The crust is broken into large plates that move relative to each other. New crust is created at the mid-ocean ridges, and old crust is lost at trenches. The relative motion of crust, due to plate tectonics, produces the distinctive features of the sea-floor sketched in Figure 3.6, include mid-ocean ridges, trenches, island arcs, and basins.

Figure 3.6 Schematic section through the ocean showing principal features of the sea floor. Note that the slope of the sea floor is greatly exaggerated in the figure.

The names of the sub-sea features have been defined by the International Hydrographic Bureau (1953), and the following definitions are taken from Sverdrup, Johnson, and Fleming (1942), Shephard (1963), and Dietrich et al., (1980).

Basins are deep depressions of the sea floor of more or less circular or oval form.

Canyons are relatively narrow, deep furrows with steep slopes, cutting across the continental shelf and slope, with bottoms sloping continuously downward.

Continental (or island) shelves are zones adjacent to a continent (or around an island) and extending from the low-water line to the depth, usually about 120 m, where there is a marked or rather steep descent toward great depths. (figure 3.7).

Figure 3.7 An example of a continental shelf, the shelf offshore of Monterey California showing the Monterey and other canyons. Canyons are common on shelves, often extending across the shelf and down the continental slope to deep water. Figures copyright Monterey Bay Aquarium Research Institute (MBARI).

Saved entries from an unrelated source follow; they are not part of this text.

/-- 21 R481-R483, 01 R32: each of WATCHDOG_EXPIRY after `WDOG_MS`, CLOCK_LOSS, CRIT_MEM_FAULT and a THERMAL_SHUTDOWN at its sensor's limit
takes a device in CONFIG or RUN to SAFE, in which only commands that SAFE accepts stay outstanding; in SAFE it is recorded as the last
fault class, with its bit, and changes nothing else but power and temperature. -/
def Obligations.CriticalFaultsLeadToSafe : Prop :=
  ∀ (s : State) (c : Instr) (cls : Nat), s.dev.dev.live = true →
    ((∃ core ms, c = .watchdogExpiry core ms ∧ s.dev.fld Reg.mntCtrl 15 0 ≤ ms.toNat) ∧ cls = 0x09 ∨
      (∃ core, c = .clockLoss core) ∧ cls = 0x0A ∨ (∃ a g, c = .critMemFault a g) ∧ cls = 0x05 ∨
      (∃ (n : Fin 8) (x : Int), c = .thermalShutdown n x ∧ shutdownLimit n ≤ x ∧ s.dev.pwr.thermal = false) ∧ cls = 0x0B) →
    ∃ t, exec c s = .next t ∧ t.pending = s.pending ∧ t.dev.dev = .safe ∧
      (s.dev.dev ≠ .safe → ∀ x ∈ t.dev.cmds, t.dev.accepts x.desc.opc.toNat = true) ∧
      (s.dev.dev = .safe → t.dev.flag Reg.mntFstat cls = true ∧ t.dev.mnt.fclass = cls ∧
        Reports { s.dev with pwr := t.dev.pwr } t.dev)

/-- 01 R31, R33, 16 R405, 21 R485, 03 Table LP.10: DEV_START in CONFIG leads to RUN and is served with ST_OK; where the boundary set is that of the
last RUN nothing else follows. DEV_STOP in RUN leads to CONFIG with the switching outputs at their idle levels, and ends. DEV_RESET with level 3
leads to BOOT with every ring disabled, every driver muted, no command outstanding, cause 2, and with PERST# high every port's `DERATE` set for
VIN. -/
def Obligations.StartStopReset : Prop :=
  ∀ (s : State) (c : CmdDesc),
    (Accepted s c (CmdSpec.plain 0x01) →
      ∃ e, Serves (exec (.devStart c) s) s e stOk [] ∧ e.dev = .run ∧ e.segPrev = s.dev.segSet ∧ e.sec.started = true ∧
        e.tb = s.dev.tb ∧ e.msync = s.dev.msync ∧ e.ports = s.dev.ports ∧ e.groups = s.dev.groups ∧
        (s.dev.segPrev = [] ∨ s.dev.segPrev = s.dev.segSet →
          Reports { s.dev with dev := .run, segPrev := s.dev.segSet, sec := e.sec } e)) ∧
    (Accepted s c (CmdSpec.plain 0x02) →
      ∃ t, exec (.devStop c) s = .next t ∧ t.pending = s.pending ∧ Ended s t ∧ t.dev.dev = .config ∧
        t.dev.swoLvl = s.dev.fld Reg.swoCtrl 15 0 ∧ t.dev.msync.step = 0) ∧
    (∀ io, Accepted s c { CmdSpec.plain 0x03 with m2 := 0xFFFF } → c.n2 = 3 →
      ∃ t, exec (.devReset c io) s = .next t ∧ t.pending = s.pending ∧ t.dev.dev = .boot ∧ t.dev.cmds = [] ∧
        (∀ k, (t.dev.ring k).st = .disabled) ∧ (∀ p, (t.dev.port p).enabled = false) ∧ t.dev.pwr.cause = 2 ∧
        (s.dev.pwr.perst = true → ∀ p, p < 128 → (t.dev.port p).derate = t.dev.derateFor p s.dev.pwr.vin))

/-- 21 R485, 15 R366, R368: an FLR of a function that exists, and FN_RESET for the function it names, leave the function's anchor, Bus
Master Enable and MSI-X state at their reset values and every ring of it DISABLED, and one of PF1 takes VF Enable with it. An FLR leaves the ports
alone; FN_RESET ends with the device in the state it was in. -/
def Obligations.FunctionResets : Prop :=
  ∀ s : State,
    (∀ f : Fin 34, s.dev.dev ≠ .off → (2 ≤ f.val → s.dev.vfEn = true ∧ f.val - 2 < s.dev.numVfs) →
      ∃ t, exec (.flr f) s = .next t ∧ t.pending = s.pending ∧ t.dev.dev = s.dev.dev ∧
        t.dev.fn f = { Fn.init with sent := (t.dev.fn f).sent, aer := (t.dev.fn f).aer } ∧
        (∀ k, ringFn k = f.val → (t.dev.ring k).st = .disabled) ∧ (f.val = 1 → t.dev.vfEn = false) ∧
        ∀ p, t.dev.port p = s.dev.port p) ∧
    (∀ (c : CmdDesc) (f : Nat), Accepted s c { CmdSpec.plain 0x04 with m2 := 0xFFFF } → fnNamed c.n2 = some f →
      ∃ t, exec (.fnReset c) s = .next t ∧ t.pending = s.pending ∧ Ended s t ∧ t.dev.dev = s.dev.dev ∧
        t.dev.fn f = { Fn.init with sent := (t.dev.fn f).sent, aer := (t.dev.fn f).aer } ∧
        (∀ k, ringFn k = f → (t.dev.ring k).st = .disabled) ∧ (f = 1 → t.dev.vfEn = false))

/-- 19 R448, R450: IMAGE_COMMIT_DONE ends the commit in progress. For an image that was not staged, or whose slot reads back with the SHA-512 of
the trial copy, it raises the anti-rollback counter to the image's SVN, takes its revocations and ends TRIAL; a staged image whose slot reads back
differently leaves the counter, the revocations and TRIAL, and is recorded as the last fault class, 0x08; with one slot, that slot holds
what was written. TRNG_HEALTH_FAIL, outside OFF and BOOT, leaves the failure on record in `SEC_STAT` and as the last fault class, 0x07. -/
def Obligations.CommitAndTrng : Prop :=
  ∀ s : State,
    (s.dev.dev.clocked = true → s.dev.sec.commit = true → ∀ readBack : List Byte,
      ∃ t, exec (.imageCommitDone readBack) s = .next t ∧ t.pending = s.pending ∧ t.hostMem = s.hostMem ∧ t.dev.sec.commit = false ∧
        Reports { s.dev with sec := t.dev.sec } t.dev ∧
        (s.dev.sec.src = 2 → s.dev.sec.hasB = false → t.dev.sec.slotA = some { bytes := readBack, readFail := none }) ∧
        (s.dev.sec.src = 2 → s.dev.writtenWell readBack = false → t.dev.sec.arbCtr = s.dev.sec.arbCtr ∧
          t.dev.sec.trial = s.dev.sec.trial ∧ t.dev.sec.revoked = s.dev.sec.revoked ∧
          t.dev.flag Reg.secStat 1 = true ∧ t.dev.flag Reg.mntFstat 8 = true ∧ t.dev.mnt.fclass = 8) ∧
        (s.dev.sec.src ≠ 2 ∨ s.dev.writtenWell readBack = true → t.dev.sec.trial = false ∧
          t.dev.sec.revoked = s.dev.sec.revoked ||| imgRevoke s.dev.sec.area ∧
          t.dev.sec.arbCtr = if s.dev.sec.arbCtr.toNat < imgSvn s.dev.sec.area then BitVec.ofNat 64 (imgSvn s.dev.sec.area)
            else s.dev.sec.arbCtr)) ∧
    (s.dev.dev.live = true →
      ∃ t, exec .trngHealthFail s = .next t ∧ t.pending = s.pending ∧ t.hostMem = s.hostMem ∧
        Reports { s.dev with sec := { s.dev.sec with trngFail := true } } t.dev ∧
        t.dev.flag Reg.secStat 3 = true ∧ t.dev.flag Reg.mntFstat 7 = true ∧ t.dev.mnt.fclass = 7)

Continental (or island) slopes are the declivities seaward from the shelf edge into greater depth.

Plains are flat, gently sloping or nearly level regions of the sea-floor, e. g. an abyssal plain.

Ridges are long, narrow elevations of the sea-floor with steep sides and rough topography.

Seamounts are isolated or comparatively isolated elevations rising 1000 m or more from the sea floor and with small summit area (figure 3.8).

Figure 3.8 An example of a seamount, the Wilde guyot. A guyot is a seamount with a flat top created by wave action when the seamount extended above sea level. As the seamount is carried by plate motion, it gradually sinks deeper below sea level. The depth was contoured from echo sounder data collected along the ship track (thin straight lines) supplemented with side-scan sonar data. Depths are in units of 100 m. From William Sager, Texas A&M University.

Sills are the low parts of the ridges separating ocean basins from one another or from the adjacent sea-floor.

Trenches are long, narrow, and deep depressions of the sea-floor, with relatively steep sides (Figure 3.9).

Figure 3.9 An example of a trench, the Aleutian Trench; an island arc, the Aleutian Islands; and a continental shelf, the Bering Sea. The island arc is composed of volcanos produced when oceanic crust carried deep into a trench melts and rises to the surface. Top: Map of the Aleutian region of the North Pacific. Bottom: Cross-section through the region.

Sub-sea features have important influences on the ocean circulation. Ridges separate deep waters of the ocean into distinct basins separated by sills. Water deeper than the sill between two basins cannot move from one to the other. Tens of thousands of isolated peaks, seamounts, are scattered throughout the ocean basins. They interrupt ocean currents, and produce turbulence leading to vertical mixing of water in the ocean.